My initial thought is to wonder if we can create morphisms in $\mathsf{Grp}$ that correspond to elements. For example, one can do this sort of thing in the category of sets by considering different morphisms from a singleton set to a set of interest. However, morphisms from the single-element group do not perform this "element identifying" function in $\mathsf{Grp}$, as every morphism from the single-element group must be the morphism sending the identity element to the identity element. I don't think we can specify individual elements in terms of morphisms in $\mathsf{Grp}$ . However, I believe we can specify individual subgroups of $G$ in terms of morphisms in $\mathsf{Grp}$ - each subgroup corresponds to a monomorphism into $G$. If we can specify subgroups using morphisms in $\mathsf{Grp}$, this makes me wonder if the statement about cancellation we are trying to "translate" needs to first be translated into some statements on subgroups. However, the statement about cancellation doesn't really seem to be about subgroups in any way that is obvious to me. So, I guess I got stuck at this point.

Perhaps a simpler place to start is to consider if we can figure out how many elements a group $G$ has by considering morphisms to and from groups. This is possible at least in one case: if we know there is exactly one morphism from some group $G$ to every other group, then we know that this group must have a single element. Maybe this means that the right perspective here is to study groups in terms of the universal properties they satisfy?

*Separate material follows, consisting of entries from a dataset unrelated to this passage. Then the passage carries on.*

/-! ### Encoding and dispatch -/

/-- R61, R64, R65: for every well-formed command, decoding its byte (with any bytes after it) gives it back and leaves those bytes;
every byte decodes to a well-formed command that encodes to that byte. -/
def Obligations.DecodeAndEncodeAgree : Prop :=
  (∀ (i : Instr) (rest : ByteSeq), i.wf = true → decode (encode i ++ rest) = .ok (i, rest)) ∧
  (∀ b : Byte, (decodeByte b).wf = true ∧ encodeByte (decodeByte b) = b)

/-- R61 to R63: the seven command bytes of the opcode map and six reserved bytes, written out from the spec. -/
def Obligations.OpcodeMapBytesDecode : Prop :=
  decode [0b00000001#8] = .ok (.pad, []) ∧ decode [0b00000010#8] = .ok (.encb, []) ∧
  decode [0b00000011#8] = .ok (.decb, []) ∧ decode [0b00000100#8] = .ok (.enc, []) ∧
  decode [0b00000101#8] = .ok (.dec, []) ∧ decode [0b00000110#8] = .ok (.ecbe, []) ∧
  decode [0b00000111#8] = .ok (.ecbd, []) ∧
  (∀ b ∈ [0x00#8, 0x08#8, 0x0F#8, 0x11#8, 0x81#8, 0xFF#8], decode [b] = .ok (.illegalCommand b, []))

/-- R64: all 256 bytes have an outcome: each command byte's command completes in every state, 0x01 to 0x07 select commands and the
other 249 are IllegalCommand. -/
def Obligations.EveryByteHasAnOutcome : Prop :=
  ∀ (b : Byte) (s : State),
    (∃ t, exec (decodeByte b) s = .next t) ∧
    (1 ≤ b.toNat ∧ b.toNat ≤ 7 → ∀ x, decodeByte b ≠ .illegalCommand x) ∧
    (b.toNat = 0 ∨ 8 ≤ b.toNat → decodeByte b = .illegalCommand b)

/-- R62, R63: a byte with RSV = 0 and a reserved OPC, or with RSV != 0 whatever its OPC, completes with CODE = 5, ERR_POS = 0,
DOUT = [] and nothing else changed, for every key, input and state. -/
def Obligations.ReservedBytesCompleteIllegal : Prop :=
  ∀ (b : Byte) (s : State),
    (b.extractLsb' 4 4 = 0#4 ∧ b.extractLsb' 0 4 ∈ [0x0#4, 0x8#4, 0x9#4, 0xA#4, 0xB#4, 0xC#4, 0xD#4, 0xE#4, 0xF#4])
      ∨ b.extractLsb' 4 4 ≠ 0#4 →
    decodeByte b = .illegalCommand b ∧ exec (.illegalCommand b) s = .next (s.after 5#4 0#32 [])

/-! ### The step -/

/-- R24, R38, R66, and the model's choices of logs 1 and 2. While a command is in flight and the host waits (that COMPLETE comes
exactly then: log 1), step is exec of the command that the latched byte decodes to, with nothing around it. A byte placed by
withFetchWord, which stands for an ISSUE (log 2), is run by the very next step. -/
def Obligations.StepRunsTheDecodedCommand : Prop :=
  (∀ s : State, s.busy = true → s.hostWaits = true →
    ∃ i, decode [s.cmdL] = .ok (i, []) ∧ i.wf = true ∧ step s = exec i s) ∧
  (∀ (s : State) (b : Byte),
    step (s.withFetchWord 8 b.toNat) = exec (decodeByte b) (s.withFetchWord 8 b.toNat) ∧
    (s.withFetchWord 8 b.toNat).cmdL = b)

/-- R38: COMPLETE. With BUSY = 1 and the host waiting (log 1: the order of the agents is the model's), the step puts RUN's triple on the latched values into CODE, ERR_POS and DOUT
(`[]` unless the code is 0), clears BUSY and changes nothing else but the record of the run; with BUSY = 0 no step completes
anything. ERR_POS is RUN's position where 32 bits hold it. -/
def Obligations.CompleteIsRunOnTheLatches : Prop :=
  (∀ s : State, s.busy = true → s.hostWaits = true →
    let r := run Config.cipher s.cmdL s.keyL s.dinL
    step s = .next (s.after r.code (errPosWord r.pos) (if r.code = 0#4 then r.out else []))) ∧
  (∀ s t : State, s.busy = false → step s = .next t → t.history = s.history ∨ t.history = .wasReset :: s.history) ∧
  (∀ n < 2 ^ 32, (errPosWord n).toNat = n)

/-- R206, in the model's own terms: a queue of host moves that is finite, in place of weak fairness (log 19), and the order of the
two agents (log 1). While BUSY = 1 a step either completes or abandons the command, or leaves it in flight on the same latches with
fewer moves of the host before it; and a host that reads no result while busy lets every command end within as many steps as it has
moves pending, and one. That bound is the model's: R206 has none. -/
def Obligations.EveryCommandEnds : Prop :=
  (∀ s t : State, s.busy = true → step s = .next t →
    t.busy = false ∨
      (t.busy = true ∧ t.cmdL = s.cmdL ∧ t.keyL = s.keyL ∧ t.dinL = s.dinL ∧ t.hostQ.length < s.hostQ.length)) ∧
  (∀ s : State, s.busy = true → (∀ m ∈ s.hostQ, m.readsResult = false) →
    ∃ n t, n ≤ s.hostQ.length + 1 ∧ steps n s = .next t ∧ t.busy = false)

/-- The model's own choice (log 1), beside R197 and R210: an idle block whose host has nothing left to do stays as it is; that is a
final state, and no state with a command in flight is one. -/
def Obligations.IdleBlockStaysAsItIs : Prop :=
  (∀ s : State, s.Final → step s = .next s) ∧ (∀ s : State, s.busy = true → ¬ s.Final)

/-! ### The commands: what each completes with -/

/-- R100, R101: PAD always completes OK; DOUT is the input with the fewest zero bytes that make its length a multiple of 8, between
none and seven. -/
def Obligations.PadCompletes : Prop :=
  decodeByte 0x01#8 = .pad ∧
  ∀ s : State, ∃ n ≤ 7,
    exec .pad s = .next (s.after 0#4 0#32 (s.dinL ++ List.replicate n 0x00#8)) ∧
    (s.dinL.length + n) % 8 = 0 ∧ (s.dinL.length % 8 = 0 → n = 0) ∧
    s.dinL.length + n = 8 * ((s.dinL.length + 7) / 8)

In summary - I am wondering how much we can say about a group by studying morphisms to and from it in $\mathsf{Grp}$, and how we can use this to "translate" statements about elements of $G$ to statements about morphisms in $\mathsf{Grp}$.

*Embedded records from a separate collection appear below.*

/-- Only a read of a result register can fault. -/
theorem hostStep_ne_fault {m : HostMove} (hm : m.readsResult = false) (s : State) (r : Fault) : hostStep m s ≠ .fault r := by
  cases m with
  | readErrPos | readOutLen | readDout => cases hm
  | waitIdle | readStatus | reset | encryptTag => nofun
  | issue | encrypt | encryptEcb => exact issue_ne_fault
  | encryptEnc | decryptEcb => exact iteInduction (motive := (· ≠ _)) (fun _ => nofun) fun _ => issue_ne_fault
  | decryptTrim => exact iteInduction (motive := (· ≠ _)) (fun _ => nofun) fun _ => nofun
  | decrypt =>
    exact withOperand_ne_fault fun _ => iteInduction (motive := (· ≠ _)) (fun _ => issue_ne_fault) fun _ => nofun
  | isEnc => exact withOperand_ne_fault fun _ => nofun

theorem readErrPos_faults_iff (s : State) : (∃ r, s.readErrPos = .fault r) ↔ ¬ s.busy = false := by
  cases hb : s.busy with
  | false => simp [readErrPos_of_idle hb]
  | true => simp [readErrPos_of_busy hb]

theorem readOutLen_faults_iff (s : State) : (∃ r, s.readOutLen = .fault r) ↔ ¬ s.busy = false := by
  cases hb : s.busy with
  | false => simp [readOutLen_of_idle hb]
  | true => simp [readOutLen_of_busy hb]

theorem readDout_faults_iff (s : State) (i : Nat) :
    (∃ r, s.readDout i = .fault r) ↔ ¬ (s.busy = false ∧ i < s.dout.length) := by
  cases hb : s.busy with
  | false =>
    obtain h | h := Nat.lt_or_ge i s.dout.length
    · simp [readDout_of_lt hb h, h]
    · simp [readDout_of_ge hb h, h]
  | true => simp [readDout_of_busy hb]

/-- No duty binds a host whose next move, if it has one, reads no result register. -/
theorem dutiful_of_head {s : State} (h : ∀ m ∈ s.hostQ.head?, m.readsResult = false) : s.dutiful := by
  unfold State.dutiful
  split
  case h_4 => trivial
  all_goals next hq => simp [hq, HostMove.readsResult] at h

theorem waits_of_readsResult {m : HostMove} (h : m.readsResult = true) : m.waits = false := by
  cases m with
  | readErrPos | readOutLen | readDout => rfl
  | _ => cases h

/-- The host's duties concern reads of results, which do not wait: a host that waits keeps them. -/
theorem dutiful_of_hostWaits {s : State} (hw : s.hostWaits = true) : s.dutiful := by
  refine dutiful_of_head fun m hm => Bool.eq_false_iff.mpr fun hr => ?_
  obtain ⟨rest, hq⟩ := List.head?_eq_some_iff.mp hm
  simp [State.hostWaits, hq, waits_of_readsResult hr] at hw

/-- The host's next move faults exactly where it breaks a duty (R28, R205). -/
theorem hostStep_faults_iff {s : State} {m : HostMove} {rest : List HostMove} (hq : s.hostQ = m :: rest) :
    (∃ r, hostStep m (s.withQ rest) = .fault r) ↔ ¬ s.dutiful := by
  cases m with
  | readErrPos => exact (readErrPos_faults_iff (s.withQ rest)).trans (by simp [State.dutiful, hq])
  | readOutLen => exact (readOutLen_faults_iff (s.withQ rest)).trans (by simp [State.dutiful, hq])
  | readDout i => exact (readDout_faults_iff (s.withQ rest) i).trans (by simp [State.dutiful, hq])
  | _ =>
    have kept : s.dutiful := dutiful_of_head (by simp [hq, HostMove.readsResult])
    exact iff_of_false (fun ⟨r, h⟩ => hostStep_ne_fault rfl _ r h) (not_not_intro kept)

/-- Settles O43: a COMPLETE and an idle step answer a next state, and bind the host to nothing. -/
theorem faultsOnlyOnBrokenDuties : Obligations.FaultsOnlyOnBrokenDuties := by
  intro s
  obtain ⟨-, hw, hs⟩ | ⟨-, hq, hs⟩ | ⟨m, rest, hq, -, hs⟩ := step_kinds s
  · exact iff_of_false (by simp [hs, exec_eq]) (not_not_intro (dutiful_of_hostWaits hw))
  · exact iff_of_false (by simp [hs]) (not_not_intro (dutiful_of_head (by simp [hq])))
  · rw [hs]
    exact hostStep_faults_iff hq

/-! ### How a command in flight ends -/

/-- A move the host makes without waiting issues nothing: where it answers a next state it notes a read, answers a framing operation
or resets the block. -/
theorem hostStep_next_of_not_waits {m : HostMove} {s t : State} (hw : m.waits = false) (h : hostStep m s = .next t) :
    (∃ r, t = s.note r ∨ t = (s.note r).useFree) ∨ (∃ r, t = s.answer r) ∨ t = s.resetBlock := by
  cases m with
  | readStatus => exact .inl (read_next (.inl rfl) h)
  | readErrPos | readOutLen | readDout => exact .inl (read_next (.inr rfl) h)
  | reset => cases h; exact .inr (.inr rfl)
  | decrypt key text =>
    cases text with
    | bytes b =>
      have untagged : ¬ isEncText b = true := Bool.eq_false_iff.mp hw
      cases (if_neg untagged).symm.trans h
      exact .inr (.inl ⟨_, rfl⟩)
    | prev => cases hw
  | isEnc text =>
    cases text with
    | bytes b => cases h; exact .inr (.inl ⟨_, rfl⟩)
    | prev => cases hw
  | _ => cases hw

/-- A step while BUSY = 1 ends the command, or takes one move off the host's queue and leaves BUSY and the latches. -/
theorem step_next_of_busy {s t : State} (hb : s.busy = true) (h : step s = .next t) :
    t.busy = false ∨
      (t.busy = true ∧ t.cmdL = s.cmdL ∧ t.keyL = s.keyL ∧ t.dinL = s.dinL ∧ ∃ m, s.hostQ = m :: t.hostQ) := by
  obtain ⟨-, hw, -⟩ | ⟨hidle, -, -⟩ | ⟨m, rest, hq, hmade, hs⟩ := step_kinds s
  · cases (step_completes_run s hb hw).symm.trans h
    exact .inl rfl
  · exact Bool.noConfusion (hidle.symm.trans hb)
  · have hw : m.waits = false := hmade.resolve_left (by simp [hb])
    obtain ⟨r, rfl | rfl⟩ | ⟨r, rfl⟩ | rfl := hostStep_next_of_not_waits hw (hs.symm.trans h)
    case inr.inr => exact .inl rfl
    all_goals exact .inr ⟨hb, rfl, rfl, rfl, m, hq⟩

/-- While BUSY = 1 a step that breaks no duty answers a next state: the host is refused nothing then. -/
theorem exists_step_next_of_busy {s : State} (hb : s.busy = true) (hd : s.dutiful) : ∃ t, step s = .next t := by
  cases h : step s with
  | next t => exact ⟨t, rfl⟩
  | fault r => exact absurd hd ((faultsOnlyOnBrokenDuties s).mp ⟨r, h⟩)
  | refused r =>
    obtain ⟨hidle, -⟩ := refusalsOnlyAtCommandsAndPrevOperands s r h
    exact Bool.noConfusion (hidle.symm.trans hb)

/-- A host that reads no result while BUSY = 1 lets the command end: each step on the way takes one of its moves. -/
theorem exists_steps_idle {s : State} (hb : s.busy = true) (hr : ∀ m ∈ s.hostQ, m.readsResult = false) :
    ∃ n t, n ≤ s.hostQ.length + 1 ∧ steps n s = .next t ∧ t.busy = false := by
  obtain ⟨t, ht⟩ := exists_step_next_of_busy hb (dutiful_of_head fun m hm => hr m (List.mem_of_mem_head? hm))
  obtain hidle | ⟨hbt, -, -, -, m, hq⟩ := step_next_of_busy hb ht
  · exact ⟨1, t, by omega, steps_of_next ht 0, hidle⟩
  · rw [hq] at hr ⊢
    obtain ⟨n, u, hn, hu, hidle⟩ := exists_steps_idle hbt (List.forall_mem_of_forall_mem_cons hr)
    exact ⟨n + 1, u, Nat.succ_le_succ hn, (steps_of_next ht n).trans hu, hidle⟩
termination_by s.hostQ.length
decreasing_by simp [hq]

/-- Settles O7: a step that leaves the command in flight takes a move off a finite queue. -/
theorem everyCommandEnds : Obligations.EveryCommandEnds := by
  refine ⟨fun s t hb h => ?_, fun s => exists_steps_idle⟩
  obtain hidle | ⟨hbt, hcmd, hkey, hdin, m, hq⟩ := step_next_of_busy hb h
  · exact .inl hidle
  · exact .inr ⟨hbt, hcmd, hkey, hdin, by simp [hq]⟩

end Sys2Proof.Machine
end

Zhen Lin Low (Dec 03 2021 at 03:12):

The forgetful functor from the category of groups to the category of sets is representable. That means there is a certain group, call it $\mathbb{Z}$ (hint!), such that group homomorphisms $\mathbb{Z} \to G$ are in natural bijection with elements of $G$. Therefore, by brute force if necessary, you can translate any statement involving elements of a group into a statement about certain group homomorphisms.

John Baez (Dec 03 2021 at 03:36):

David Egolf said:

As an example, I believe that we can translate the concept of subgroup to $\mathsf{Grp}$ by defining a subgroup of a group $G$ in this setting to be a monomorphism from some group $H$ to $G$.

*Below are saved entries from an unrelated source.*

/-- A bulk session (R268): the partner, the addresses, the next offset and the last acknowledged one. -/
structure BulkSt where
  session : Nat
  node : Nat
  src : Nat
  dst : Nat
  len : Nat
  ofs : Nat
  acked : Nat
  /-- carriers taken since the last BULK_ACK -/
  taken : Nat
  /-- the words sent are an image slot's: 1 slot 0, 2 slot 1, 0 Eddy (R270) -/
  img : Nat
  /-- the addressee has accepted the session -/
  opened : Bool
deriving DecidableEq, Repr

/-- A link delay measurement (R251, R252): exchange, sum of good results in 1/16 ns, how many, second try; and the delay in
force, in 1/16 ns. -/
structure DlySt where
  active : Bool
  exch : Nat
  sum : Nat
  good : Nat
  again : Bool
  delay : Nat
deriving DecidableEq, Repr

/-- A frame as it leaves a port: west or east, ending in EBAD or EOF (R226, R230). -/
structure RingTx where
  west : Bool
  bad : Bool
  f : RFrame
deriving DecidableEq, Repr

/-- The ring controller (R228–R283) beside its registers. -/
structure RingSt where
  /-- forwarding has started (t2 of R106) -/
  forward : Bool
  /-- the frames that left with the latest command that sent any, in order (R229–R243) -/
  tx : List RingTx
  /-- SEQ of the next frame that this node sends (R231) -/
  seqNo : Nat
  /-- the RING configuration and map in force (R271), and those by which the slot is filled (R277) -/
  conf : Bytes
  pdConf : Bytes
  /-- CYCLE_NO of the latest good CYC processed since reset, or of the cycle that the Headwater runs -/
  cycleNo : Option Nat
  /-- Headwater: ring time at which its latest cycle started (R233, R259) -/
  cycAt : RingTime
  /-- the ring time of the millisecond marks modulo 500,000, as MARK_OFF gave it (R254) -/
  markPhase : Nat
  /-- what the latest good CYC gave to the steering of ring time (2 ns) and of PLL-A (0.25 ns), and whether a lapse has frozen
  PLL-A's setting (R253, R254) -/
  rateErr : Int
  pllErr : Int
  frozen : Bool
  /-- consecutive cycles with a phase error within ±20 ns (R254) -/
  lockRun : Nat
  /-- RING_CHANGED waits to be set in the next CYC (R240) -/
  changed : Bool
  /-- Headwater: cycles left until the census that RING_CHANGED asks for, and cycles since the last one -/
  censusDue : Bool
  sinceCensus : Nat
  /-- census pass in progress: 0 none, 1 A, 2 B, and the frame's FIRST_POS -/
  censusPass : Nat
  firstPos : Nat
  /-- entries collected in pass A -/
  entries : List EnumEntry
  /-- Headwater: the entries by position as the assignment in force gave them; those that pass B sends; and whether they take
  effect with the next cycle (R240) -/
  layout : List EnumEntry
  layoutNew : List EnumEntry
  layoutDue : Bool
  /-- Headwater: ID bindings that wait for the settings store (R240) -/
  bindsDue : Option (List (Nat × Nat))
  /-- node: the entry that pass B brought, and whether pass B has ended (R240) -/
  assignDue : Option EnumEntry
  assignLast : Bool
  slotSize : Nat
  slotOff : Nat
  /-- RING_PD_MISS has fired and no good PD frame has come since (R248) -/
  pdLost : Bool
  pdRefused : Bool
  /-- the slot that the node last wrote: status bytes and words (R234) -/
  slotOut : PdSlot
  /-- the node's ring queue of at most 8 records (R249) -/
  evtQ : List EvtRec
  /-- Headwater: write index into the ring buffer in Eddy, and cells not yet read -/
  evtWr : Nat
  evtUnread : List Nat
  /-- requests and answers waiting to be sent, at most 16 (R266) -/
  sendQ : List Mail
  /-- carriers filled in this cycle (R243) -/
  filled : Nat
  /-- Headwater: carriers to be sent out again in the next cycle, with RELAYED set (R267) -/
  relayQ : List RFrame
  bulkTx : Option BulkSt
  bulkRx : Option BulkSt
  /-- MAILBOX mails whose answer is due: node and tag (R584) -/
  mbxWait : List (Nat × Nat)
  /-- an armed SYNC: mark, EDGE and SEQ, and whether ring time has stepped since (R258) -/
  armed : Option (RingTime × Nat × Nat)
  stepped : Bool
  /-- Headwater: T and GROUPS of the pending SYNC (R257) -/
  syncT : RingTime
  syncGroups : Nat
  dlyE : DlySt
  dlyW : DlySt
  /-- the dead hop has been up for 100 ms and its node reports it (R262) -/
  stableE : Bool
  stableW : Bool
  /-- Headwater: SKIP of its next EMPTY carrier (R243, R622) -/
  skip : Nat
  /-- an IMAGE_REQ of this node waits to be sent (R270) -/
  imgReq : Bool
  /-- UNWRAP: asked for at the Headwater, and due at the next CYC (R262) -/
  unwrapReq : Bool
  unwrapDue : Bool
  /-- the node has its entry in the pass A that runs (R240) -/
  placed : Bool
  /-- shortest cycle computed at the last census (R244) -/
  tMin : Nat
  /-- own requests that wait for an answer: tags (R267) -/
  waiting : List Nat
  /-- RING_FIXED_ID and RING_IMG_SLOT as the latest reset took them (R239) -/
  fixedId : Nat
  imgSlot : Nat
deriving DecidableEq, Repr
/-- A Guyline downlink frame as the hub sends it (R325); `fr` cells carry FAULT_RESET. -/
structure DnFrame where
  seq : Nat
  slot : Nat
  rungAck : Nat
  load : Bool
  outs : Vector Word 4
  ena : Vector Bool 4
  appl : Vector Bool 4
  fr : Vector Bool 4
  op : Nat
  word : Nat
  data : Word
  rstMask : Nat
  rstEdge : Nat
  lifeA : Nat
  dataA : Nat
  lifeB : Nat
  dataB : Nat
deriving DecidableEq, Repr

You're definitely on the right track, but two different monomorphisms can define the same subgroup of $G$. A subgroup of $G$ is really a certain equivalence class of monomorphisms into $G$. You might try figuring out this equivalence relation.

This idea is very important in category theory! A "subobject" of an object in a category is a certain equivalence class of monomorphisms into that object. You can figure out this equivalence relation by looking at a couple of examples, like the category of groups and the category of sets.

If you get stuck you can look this up on the nLab or Wikipedia.

John Baez (Dec 03 2021 at 03:37):

However, I bet you can figure out the idea on your own, and that would fit into your project very nicely!

Oscar Cunningham (Dec 03 2021 at 13:01):

Related is this question on mathoverflow: Could groups be used instead of sets as a foundation of mathematics?. The answer shows than any mathematical statement can be translated into a fact about $\sf{Grp}$.

David Egolf (Dec 03 2021 at 21:44):

Zhen Lin Low said:

The forgetful functor from the category of groups to the category of sets is representable. That means there is a certain group, call it $\mathbb{Z}$ (hint!), such that group homomorphisms $\mathbb{Z} \to G$ are in natural bijection with elements of $G$.

If I understand, part of the idea is that a group homomorphism $f: \mathbb{Z} \to G$ is totally determined by what element in $G$ it sends $1 \in \mathbb{Z}$ to. (Here $\mathbb{Z}$ is the group of integers with addition). So, we can associate the element $a \in G$ with the group homomorphism $f: \mathbb{Z} \to G$ with $f(1) = a$. There is exactly one homomorphism like this per element in $G$, so we have a bijective relationship.
This relates to the idea that morphisms have subspaces as their image, not individual elements. So, the things we specify about a group by probing it with morphisms should generally be in terms of information about subspaces. From that perspective, it is tempting to consider "translating" the element $a \in G$ to the subspace $\langle a \rangle$ generated by $a$. This is sort of what is going on here, as the image of $f: \mathbb{Z} \to G$ associated with $a$ (so that $f(1) = a$) has as its image $\langle a \rangle$.

I was wondering why $\mathbb{Z}$ is such a nice group for associating morphisms with elements. I think the answer is that $\mathbb{Z}$ is the free group on one element. This ensures that there is indeed a group homomorphism $f: \mathbb{Z} \to G$ so that $f(1) = a$ for any $a \in G$. If the source group was not free, there would be additional equations that would hold in it, and that would need to hold in the image of a homomorphism. This could prevent some of these desired homomorphisms from existing.
Trying to generalize, I suppose if we want to consider pairs of elements in $G$, we might consider associating these with homomorphisms from the free group on two elements (which I am calling $F_2$). If we call the two generators of this free group $m$ and $n$, then the homomorphism $f: F_2 \to G$ such that $f(m) = a$ and $f(n) = b$ would be associated with the pair of elements $\{a,b\}$ in $G$.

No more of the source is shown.